Табльдот отеля «Парк» был сказочный. Он стоил по тридцать су с головы, я не понимал, как хозяин может сводить концы с концами. Общество было достаточно хорошее; что мне понравилось, это его разнообразие. Приходили и уходили иностранцы, я ни с кем не разговаривал; когда мне кто-нибудь нравился, я уже не видел его больше за следующей едой. На следующий день после отъезда Марколины я мог уже ехать. Я купил коляску, называемую «солитер» (одиночка), с тремя стеклами, двухколесную, с оглоблями, с рессорами Амади, обитую малиновым велюром, почти новую.
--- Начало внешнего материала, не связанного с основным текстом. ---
-- ==== Sys2Proof/Machine/StateTariff.lean ====
section
/-! DEFINITION. The tariff engine's part of the state: tariff tables, billing registers, demand, prepayment and legal
displays (spec/05_tariffs_billing_legal.md, R181–R208), and the contactor drives and feedback inputs that prepayment and
charge points share (spec/06_charge_points.md, R215, R226–R228). -/

namespace Sys2Proof.Machine

/-- A switch action of a day profile (R181). -/
structure SwitchAction where
  /-- local time of day, s -/
  time : Nat := 0
  rate : Nat := 1
  friendly : Bool := false
  deriving DecidableEq, Repr

/-- A season (R181). -/
structure Season where
  month : Nat := 1
  day : Nat := 1
  week : Nat := 0
  deriving DecidableEq, Repr

/-- A special day (R181); year 0xFFFF for every year. -/
structure SpecialDay where
  year : Nat := 0xFFFF
  month : Nat := 1
  day : Nat := 1
  profile : Nat := 0
  deriving DecidableEq, Repr

/-- The start or end of DST (R181): month 0 means no DST. -/
structure DstRule where
  month : Nat := 0
  week : Nat := 0
  weekday : Nat := 0
  minute : Nat := 0
  deriving DecidableEq, Repr

/-- The contents of one copy of a tariff table (R181). -/
structure TariffCopy where
  /-- R181; 16 day profiles; reset none defined -/
  days : Tab (List SwitchAction) := []
  /-- R181; 8 week profiles, seven day profiles each; reset none defined -/
  weeks : Tab (List Nat) := []
  /-- R181; 8; reset none -/
  seasons : Tab (Option Season) := []
  /-- R181; 64; reset none -/
  specials : Tab (Option SpecialDay) := []
  /-- R181; 5; reset 1: default rate -/
  defaultRate : Nat := 1
  /-- R181; 16; reset 0 (DESIGN CHOICE 21): standard offset, min -/
  stdOffset : Int := 0
  /-- R181; 8; reset 0 (DESIGN CHOICE 21): DST shift, min -/
  dstShift : Nat := 0
  /-- R181; reset month 0 -/
  dstStart : DstRule := {}
  dstEnd : DstRule := {}
  /-- R181; 5; reset 0: billing day, 0 none -/
  billDay : Nat := 0
  /-- R181; 11; reset 0: billing minute -/
  billMinute : Nat := 0
  deriving DecidableEq, Repr

/-- A tariff table (R181–R191). -/
structure TariffTable where
  active : TariffCopy := {}
  passive : TariffCopy := {}
  /-- R185; reset none: TB2 instant of the pending activation -/
  activation : Option Time := none
  /-- R183; 5; reset 1: rate in force -/
  rate : Nat := 1
  /-- R183; 1; reset 0: FRIENDLY of the action in force -/
  friendly : Bool := false
  /-- R183; 1; reset 0: DST in force -/
  dst : Bool := false
  /-- R192; 1; reset 0: the default rate is in force because TB2 is not VALID -/
  defaulting : Bool := false
  /-- R189; 72; reset 0 (DESIGN CHOICE 75): LAST_CLOSED -/
  lastClosed : Time := 0
  /-- R189; reset none: number of the sample boundary of the last close -/
  closedAt : Option Nat := none
  /-- R190; 72; reset 0: TB2 at the opening of the period -/
  opened : Time := 0
  /-- R190; 1; reset 0: CLOCK_BACK during the open period -/
  clockBack : Bool := false
  deriving DecidableEq, Repr

/-- A billing history record (R190). -/
structure History where
  epoch : Nat := 0
  cause : Nat := 0
  flags : Nat := 0
  skipped : Nat := 0
  opened : Time := 0
  closed : Time := 0
  /-- T1–T16 and the source register of S0–S3, whole parts -/
  regs : List Int := []
  /-- maxima of S0–S3 for T1–T16 and all rates, mW, with the window end -/
  maxima : List (Nat × Time) := []
  deriving DecidableEq, Repr

/-- A tariffed source and its billing register format (R186, R188). -/
structure BillSlot where
  /-- R186; 4; reset 0, 1, 2, 5 for S0–S3 -/
  reg : Nat := 0
  /-- R188; 5–9; reset 8 (DESIGN CHOICE 21) -/
  digits : Nat := 8
  /-- R188; 0–3; reset 0 (DESIGN CHOICE 21) -/
  decimals : Nat := 0
  /-- R187; reset none: source that takes effect at the next tick boundary -/
  regNext : Option Nat := none
  deriving DecidableEq, Repr

/-- The slot at reset (R186). -/
def billSlotReset (k : Nat) : BillSlot := { reg := if k = 3 then 5 else k % 4 }

/-- Demand configuration (R193). -/
structure DemandCfg where
  /-- 0 block, 1 sliding; reset 0 (DESIGN CHOICE 21) -/
  method : Nat := 0
  /-- subinterval length, min; reset 15 (DESIGN CHOICE 21) -/
  minutes : Nat := 15
  /-- subintervals of a window; reset 1 (DESIGN CHOICE 21) -/
  count : Nat := 1
  /-- bit 0 INCLUDE_SHORT, bit 1 INCLUDE_UNTRUSTED; reset 0 -/
  include_ : Nat := 0
  deriving DecidableEq, Repr

/-- A demand subinterval (R193, R194). -/
structure SubInterval where
  /-- source energy of S0–S3, 2^-32 -/
  energy : List Int := [0, 0, 0, 0]
  /-- elapsed samples -/
  samples : Nat := 0
  /-- rates in force and their parts, in samples, earliest first -/
  parts : List (Nat × Nat) := []
  /-- bits: 0 SHORT, 1 LONG, 2 CLKSTEP, 3 POWER_FAIL, 4 UNTRUSTED -/
  flags : Nat := 0
  deriving DecidableEq, Repr

/-- Demand of one metering point (R193). -/
structure Demand where
  cfg : DemandCfg := {}
  /-- R194; reset none: configuration that takes effect at the next subinterval boundary -/
  cfgNext : Option DemandCfg := none
  /-- R193; reset none: closed subintervals, newest first, at most 14 -/
  held : List SubInterval := []
  /-- R193; reset empty: the open subinterval -/
  open_ : SubInterval := {}
  /-- R193; reset none: TB2 second of the last subinterval boundary -/
  lastEnd : Option Nat := none
  /-- R193; reset 0: last window of S0–S3, mW -/
  last : List Nat := [0, 0, 0, 0]
  lastFlags : Nat := 0
  lastTb2 : Time := 0
  /-- R193; reset 0: maxima, index 17 × slot + rate − 1, with 16 for all rates -/
  maxima : Tab (Nat × Time) := []
  deriving DecidableEq, Repr

/-- The states of R200. -/
inductive PrepayState where
  | connected
  | lowCredit
  | deferred
  | opening
  | disconnected
  | reconnectReady
  | closing
  | fault
  deriving DecidableEq, Repr

/-- Prepayment of one metering point (R198–R200). -/
structure Prepay where
  /-- R198; 1; reset 0 -/
  enable : Bool := false
  /-- R198; 16 × 32; reset 0 -/
  prices : List Nat := []
  /-- R198; 64 each; reset 0: LOW, EMERGENCY, RECONNECT -/
  low : Int := 0
  emergency : Int := 0
  reconnect : Int := 0
  /-- R198; reset 0 -/
  ctd : Nat := 0
  cfb : Nat := 0
  /-- R198; 16; reset 100 -/
  tfb : Nat := 100
  /-- R198; 1; reset 0: AUTO_RECONNECT -/
  auto : Bool := false
  /-- R200; reset CONNECTED (DESIGN CHOICE 22) -/
  state : PrepayState := .connected
  /-- R200; reset 0: 0 none, 1 WELD, 2 FAIL_TO_CLOSE, 3 UNCOMMANDED, 4 DOMAIN (DESIGN CHOICE 22) -/
  cause : Nat := 0
  /-- R200; 1; reset 0 -/
  forced : Bool := false
  /-- R199; 64 + 32; reset 0: credit, 2^-32 of 10^-6 currency units -/
  credit : Int := 0
  /-- R199; reset 0: credit in MRAM -/
  creditStored : Int := 0
  /-- R199; 32; reset 0: last token id -/
  token : Nat := 0
  deriving DecidableEq, Repr

/-- A legal display (R208). -/
structure LegalDisplay where
  /-- R208; 1; reset 0 -/
  enable : Bool := false
  /-- R208; 8; reset 2 (DESIGN CHOICE 21): scroll time, s -/
  scroll : Nat := 2
  /-- R208; reset none: items (metering point, slot, rate) -/
  items : List (Nat × Nat × Nat) := []
  /-- R208; reset 0: item shown -/
  shown : Nat := 0
  /-- R208; reset 0: consecutive pings without 0xA5 -/
  missed : Nat := 0
  /-- R208; 1; reset 0: the display is lost -/
  fault : Bool := false
  deriving DecidableEq, Repr

/-- The tariff engine (chapter 05). -/
structure TariffPart where
  /-- R181; 8; reset as TariffTable -/
  tables : Tab TariffTable := []
  /-- R181; 32; reset 0: table of each metering point -/
  assign : Tab Nat := []
  /-- R186; index 4 × point + slot; reset as billSlotReset -/
  slots : Tab BillSlot := []
  /-- R186; index 64 × point + 16 × slot + rate − 1; reset 0: rate registers -/
  rates : Tab EnergyReg := []
  /-- R190; 12 per point; reset none: history, newest first -/
  history : Tab (List History) := []
  /-- R193; reset as Demand -/
  demand : Tab Demand := []
  /-- R198; reset as Prepay -/
  prepay : Tab Prepay := []
  /-- R208; 8; reset as LegalDisplay -/
  displays : Tab LegalDisplay := []
  /-- R208; 1; reset 0: the check value is shown -/
  cvShown : Bool := false
  deriving DecidableEq, Repr

/-- Who uses a contactor drive or a feedback input (R198, R215). -/
inductive DriveUser where
  | none
  | point (mp : Nat)
  | charge (cp : Nat)
  deriving DecidableEq, Repr

/-- Contactor drives CTD0–CTD15 and feedback inputs CFB0–CFB15. -/
structure DrivePart where
  /-- R215; 16; reset none -/
  ctdUser : Tab DriveUser := []
  cfbUser : Tab DriveUser := []
  /-- R226; 16; reset 0: duty of each drive, percent -/
  duty : Tab Nat := []
  /-- R200, R514; 16; reset 0 (DESIGN CHOICE 22): debounced feedback reads closed -/
  closed : Tab Bool := []
  /-- R228; 16 × 32 each; reset 0: operation counters in MRAM -/
  operations : Tab Nat := []
  loaded : Tab Nat := []
  deriving DecidableEq, Repr

end Sys2Proof.Machine
end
Я приобрел ее за сорок луи. Я отправил в Париж дилижансом два больших чемодана, оставив при себе только сумку с пальто и свой несессер, и собрался выехать назавтра в домашнем платье и ночном колпаке, решив сойти со своего солитера только через пятьдесят восемь станций, по самой хорошей дороге Европы. Решившись ехать в одиночку, я хотел таким образом воздать честь моей дорогой Марколине, которую не мог забыть. Распорядитель за столом сказал мне, что я приобрел эту коляску лишь благодаря объявлениям, на изучение которых он потратил четверть часа. За нее просили тридцать восемь луи, и он захотел получить сорок, но мой слуга их уже заплатил. Он спросил, когда я выезжаю, и я ответил, что завтра в шесть часов утра, намереваясь быть в Париже через сорок восемь часов. Четверть часа спустя, когда я, будучи один в моей комнате, укладывал мои дорогие безделушки и мои бриллианты в шкатулку, вошел Клермон, говоря, что тот торговец, что был за столом вместе со своей дочерью рядом с ним, находится с нею в прихожей и хочет со мной поговорить. Я пригласил его войти и запер свою шкатулку.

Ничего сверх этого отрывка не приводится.